Pet care

Some years ago a Gentle Reader took me to task for not sterilizing a family of cats that had appeared under our deck. Not only did I not have their sexual organs removed, I even gave them water, though not food. My position at the time was that if it was my responsibility to sterilize the uninvited cats, I should also sterilize the equally uninvited squirrels, the occasional raccoon, and perhaps the possum next door. I was unwilling to maim another species and didn’t do anything, and the cats eventually moved out intact.

Spock, our late dog, was unfixed to the end. Spock’s life was no doubt affected by his whole genitals, and I have no reason to think the experience was anything but positive. I’ve certainly enjoyed having my genitals on me at all times—I think a little empathy warranted here—and I expect Spock did, too. I know he did at least once, and the puppies were stunning.

Now I’ve got this kitten, see—Hobbes. My son got him from a guy with three of them in a cardboard box at the Farmers Market. I’m the grownup, though, and I feed Hobbes and maintain his litter box, and it was immediately clear that if Hobbes is to have any care beyond cuddling I’ve got to do it.

My son thinks shots are unnecessary, and of course he’s right. Hobbes might do just fine with no shots. I guess that’s what my parents thought about Tag.

Oddly, I’m not crystal clear about what went on when I was nine or so, after Penny, our Cocker Spaniel, had puppies presumably sired by King, the Alpha free dog in our neighborhood. Anyhow, Penny whelped and I ended up with a puppy, Tag, who was black and white and managed to look a lot like Tippy, a stuffed animal from earlier in my saga.

After several weeks Tag stopped eating, his eyes got rheumy, and the vet in Roseland said it was distemper and there was nothing he could do for Tag but put him to sleep. He said that all Tag had needed was a shot and he would’ve been all right. He never got the shot, though, and the vet said we probably picked up germs on our shoes or something and the germs made Tag so sick that it was better to kill him than let him suffer, and he was gonna die either way. We left him there on that steel table, and my father stayed while my mother and I went out and waited in the car.

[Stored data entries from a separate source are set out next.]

-- ==== Sys2Proof/Laws/KeepsTpOps.lean ====
section
/-! SUPPORT. What the operations of Machine/TpOps.lean keep (`Keeps`). -/

set_option Elab.async false

namespace Sys2Proof.Machine

set_option linter.all false
set_option maxRecDepth 20000

theorem keeps_State_modTp {b : Bool} {s0 s : State} {x1} (h : Keeps b s0 s) : Keeps b s0 (State.modTp s x1) := by
  unfold State.modTp
  repeat' (first
    | with_reducible assumption | (extract_lets +onlyGivenNames x) | exact rfl | with_reducible apply Keeps.mk_)

theorem keeps_State_modGen {b : Bool} {s0 s : State} {x1} {x2} (h : Keeps b s0 s) : Keeps b s0 (State.modGen s x1 x2) := by
  unfold State.modGen
  repeat' (first | with_reducible assumption | with_reducible apply keeps_State_modTp)

theorem keeps_State_stateRecord {b : Bool} {s0 s : State} {x1} {x2} {x3} {x4} {x5} (h : Keeps b s0 s) : Keeps b s0 (State.stateRecord s x1 x2 x3 x4 x5) := by
  unfold State.stateRecord
  repeat' (first
    | with_reducible assumption | with_reducible apply keeps_State_claim | with_reducible apply keeps_State_domeRecord)

theorem keeps_State_stopPulses {b : Bool} {s0 s : State}  (h : Keeps b s0 s) : Keeps b s0 (State.stopPulses s) := by
  unfold State.stopPulses
  repeat' (first
    | with_reducible assumption | with_reducible apply keeps_State_modGen | with_reducible apply keeps_State_stateRecord
    | with_reducible apply keeps_State_modTp | with_reducible refine Keeps.forUpto ?_ (fun i s h => ?_)
    | (extract_lets +onlyGivenNames x) | split)

theorem keeps_State_enterTp {b : Bool} {s0 s : State} {x1} {x2} {x3} (h : Keeps b s0 s) : Keeps b s0 (State.enterTp s x1 x2 x3) := by
  unfold State.enterTp
  repeat' (first
    | with_reducible assumption | with_reducible apply keeps_State_stateRecord | with_reducible apply keeps_State_modGen
    | (extract_lets +onlyGivenNames x) | split)

theorem keeps_State_settleTp {b : Bool} {s0 s : State} {x1} (h : Keeps b s0 s) : Keeps b s0 (State.settleTp s x1) := by
  unfold State.settleTp
  repeat' (first
    | with_reducible assumption | with_reducible apply keeps_State_modGen | with_reducible apply keeps_State_enterTp
    | (extract_lets +onlyGivenNames x) | split)

theorem keeps_State_thenEnter {b : Bool} {s0 s : State} {x1} {x2} {x3} (h : Keeps b s0 s) : Keeps b s0 (State.thenEnter s x1 x2 x3) := by
  unfold State.thenEnter
  repeat' (first
    | with_reducible assumption | with_reducible apply keeps_State_settleTp | with_reducible apply keeps_State_modGen)

theorem keeps_State_restPulses {b : Bool} {s0 s : State}  (h : Keeps b s0 s) : Keeps b s0 (State.restPulses s) := by
  unfold State.restPulses
  repeat' (first
    | with_reducible assumption | with_reducible apply keeps_State_thenEnter | with_reducible apply keeps_State_modTp
    | with_reducible refine Keeps.forUpto ?_ (fun i s h => ?_) | (extract_lets +onlyGivenNames x) | split)

theorem keeps_State_writeMap {b : Bool} {s0 s : State} {x1} {x2} {x3} {x4} (h : Keeps b s0 s) : Keeps b s0 (State.writeMap s x1 x2 x3 x4) := by
  unfold State.writeMap
  repeat' (first
    | with_reducible assumption | with_reducible apply keeps_State_domeRecord | with_reducible apply keeps_State_modTp
    | with_reducible apply keeps_State_modCal | (extract_lets +onlyGivenNames x) | split | exact rfl
    | (dsimp +zetaDelta only; split) | with_reducible apply Keeps.mk_)

theorem keeps_State_startTp {b : Bool} {s0 s : State} {x1} (h : Keeps b s0 s) : Keeps b s0 (State.startTp s x1) := by
  unfold State.startTp
  repeat' (first
    | with_reducible assumption | with_reducible apply keeps_State_modGen | with_reducible apply keeps_State_enterTp)

theorem keeps_State_steerTp {b : Bool} {s0 s : State} {x1} {x2} {x3} (h : Keeps b s0 s) : Keeps b s0 (State.steerTp s x1 x2 x3) := by
  unfold State.steerTp
  repeat' (first
    | with_reducible assumption | with_reducible apply keeps_State_modTp | with_reducible apply keeps_State_modGen
    | with_reducible apply keeps_State_startTp | with_reducible refine Keeps.forUpto ?_ (fun i s h => ?_)
    | (extract_lets +onlyGivenNames x) | split)

theorem keeps_State_glazeDtp {b : Bool} {s0 s : State} {x1} (h : Keeps b s0 s) : Keeps b s0 (State.glazeDtp s x1) := by
  unfold State.glazeDtp
  repeat' (first | with_reducible assumption | with_reducible apply keeps_State_modCal)

theorem keeps_State_newSegment {b : Bool} {s0 s : State}  (h : Keeps b s0 s) : Keeps b s0 (State.newSegment s) := by
  unfold State.newSegment
  repeat' (first
    | with_reducible assumption | with_reducible apply keeps_State_modTp | (extract_lets +onlyGivenNames x) | exact rfl
    | with_reducible apply Keeps.mk_)

end Sys2Proof.Machine
end

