-- ==== Sys2Proof/Laws/KeepsHostCmd.lean ====
section
/-! SUPPORT. What the operations of Machine/HostCmd.lean keep (`Keeps`). -/

set_option Elab.async false

namespace Sys2Proof.Machine

set_option linter.all false
set_option maxRecDepth 20000

theorem keeps_State_modMem {b : Bool} {s0 s : State} {f : Mem → Mem} (h : Keeps b s0 s) (e : s.mem.wf = true → (f s.mem).wf = true) :
    Keeps b s0 (s.modMem f) := Keeps.mkMem_ h e id id id rfl rfl rfl rfl

theorem Mem.eccRead_wf {m : Mem} {e : EccMark} {pa : Nat} (h : m.wf = true) : (m.eccRead e pa).wf = true := by
  unfold Mem.eccRead
  extract_lets drum dome
  split <;> exact h

theorem keeps_State_eccFound {b : Bool} {s0 s : State} {x1} {x2} (h : Keeps b s0 s) : Keeps b s0 (State.eccFound s x1 x2) := by
  unfold State.eccFound
  extract_lets +onlyGivenNames s1
  have h1 : Keeps b s0 s1 := keeps_State_modMem h Mem.eccRead_wf
  exact Keeps.ite (keeps_State_count h1) h1

theorem keeps_bodySysNop {b : Bool} {s0 s : State} {x0} (h : Keeps b s0 s) : Keeps1 b s0 (bodySysNop x0 s) := by
  unfold bodySysNop
  repeat' (first | with_reducible assumption)

theorem keeps_execSysNop {b : Bool} {s0 s : State} {x0} (h : Keeps b s0 s) : KeepsR b s0 (execSysNop x0 s) := by
  unfold execSysNop
  repeat' (first
    | with_reducible assumption | with_reducible refine keeps_hostCommand ?_ (fun c s h => ?_)
    | with_reducible apply keeps_bodySysNop)

theorem keeps_bodySysGetIdent {b : Bool} {s0 s : State} {x0} (h : Keeps b s0 s) : Keeps1 b s0 (bodySysGetIdent x0 s) := by
  unfold bodySysGetIdent
  repeat' (first | with_reducible assumption | with_reducible apply keeps_query)

theorem keeps_execSysGetIdent {b : Bool} {s0 s : State} {x0} (h : Keeps b s0 s) : KeepsR b s0 (execSysGetIdent x0 s) := by
  unfold execSysGetIdent
  repeat' (first
    | with_reducible assumption | with_reducible refine keeps_hostCommand ?_ (fun c s h => ?_)
    | with_reducible apply keeps_bodySysGetIdent)

theorem keeps_bodySysGetStatus {b : Bool} {s0 s : State} {x0} (h : Keeps b s0 s) : Keeps1 b s0 (bodySysGetStatus x0 s) := by
  unfold bodySysGetStatus
  repeat' (first | with_reducible assumption | with_reducible apply keeps_query)

theorem keeps_execSysGetStatus {b : Bool} {s0 s : State} {x0} (h : Keeps b s0 s) : KeepsR b s0 (execSysGetStatus x0 s) := by
  unfold execSysGetStatus
  repeat' (first
    | with_reducible assumption | with_reducible refine keeps_hostCommand ?_ (fun c s h => ?_)
    | with_reducible apply keeps_bodySysGetStatus)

Janice and I resisted inoculations for the boys for a few years, until the system wore us down, and we gave in. I think human inoculations far more likely to be vehicles for totalitarian mischief than cat shots, and I remember the heartbreak of leaving Tag on that table in that room, so I got Hobbes the recommended injections. He may be a zombie for the government, but he’ll be a healthy zombie. Sterilization is a separate issue. I hear that males’ spraying is fairly stinky, which sounds unpleasant and yet may be bearable. We’ll see.

I have six lines in the Butcher Shop Theatre Festival at eight pee em August 29, 30, and 31, 2500 Estes Road, at the end of Normal Street at an almond orchard near the creek, just follow the road.  Free parking for bicycles.  Look at http://www.slowtheatre.com/.

One comment so far

  1. Oliver Steinberg says:

    Vaccinations are not an evil plot, they are examples of science making life for ordinary humans safer and healthier. Smallpox and polio once killed and maimed, but now are nothing to fear (except the stockpiles of lethal microbes maintained by germ warfare maniacs within certain military establishments.)
    Two people in my family were afflicted with polio before the vaccine was available. We younger ones got our shots and dodged the iron lung. There’s a vaccine for chickenpox now which will not only prevent children being miserable, it will probably diminish the later-life affliction of shingles. Measles, mumps, and whooping cough can kill children or in the case of mumps, cause sexual sterility in boys.
    Be informed of course; we who are old enough recall the “swine flu” fiasco in the ’70’s, but please don’t be afraid or unwilling to get vaccinations for one’s self, one’s family, and one’s pets.
    Distemper and rabies are real threats. The story of L. Pasteur and his work in devising vaccines against anthrax and rabies should be known to all; less publicized is the story of Onesimus, held as a slave by Puritan preacher Cotton Mather. Ever wonder why a reactionary like Mather was one of the first advocates of smallpox inoculation? It’s because Onesimus told him about it and described how it had worked in Africa.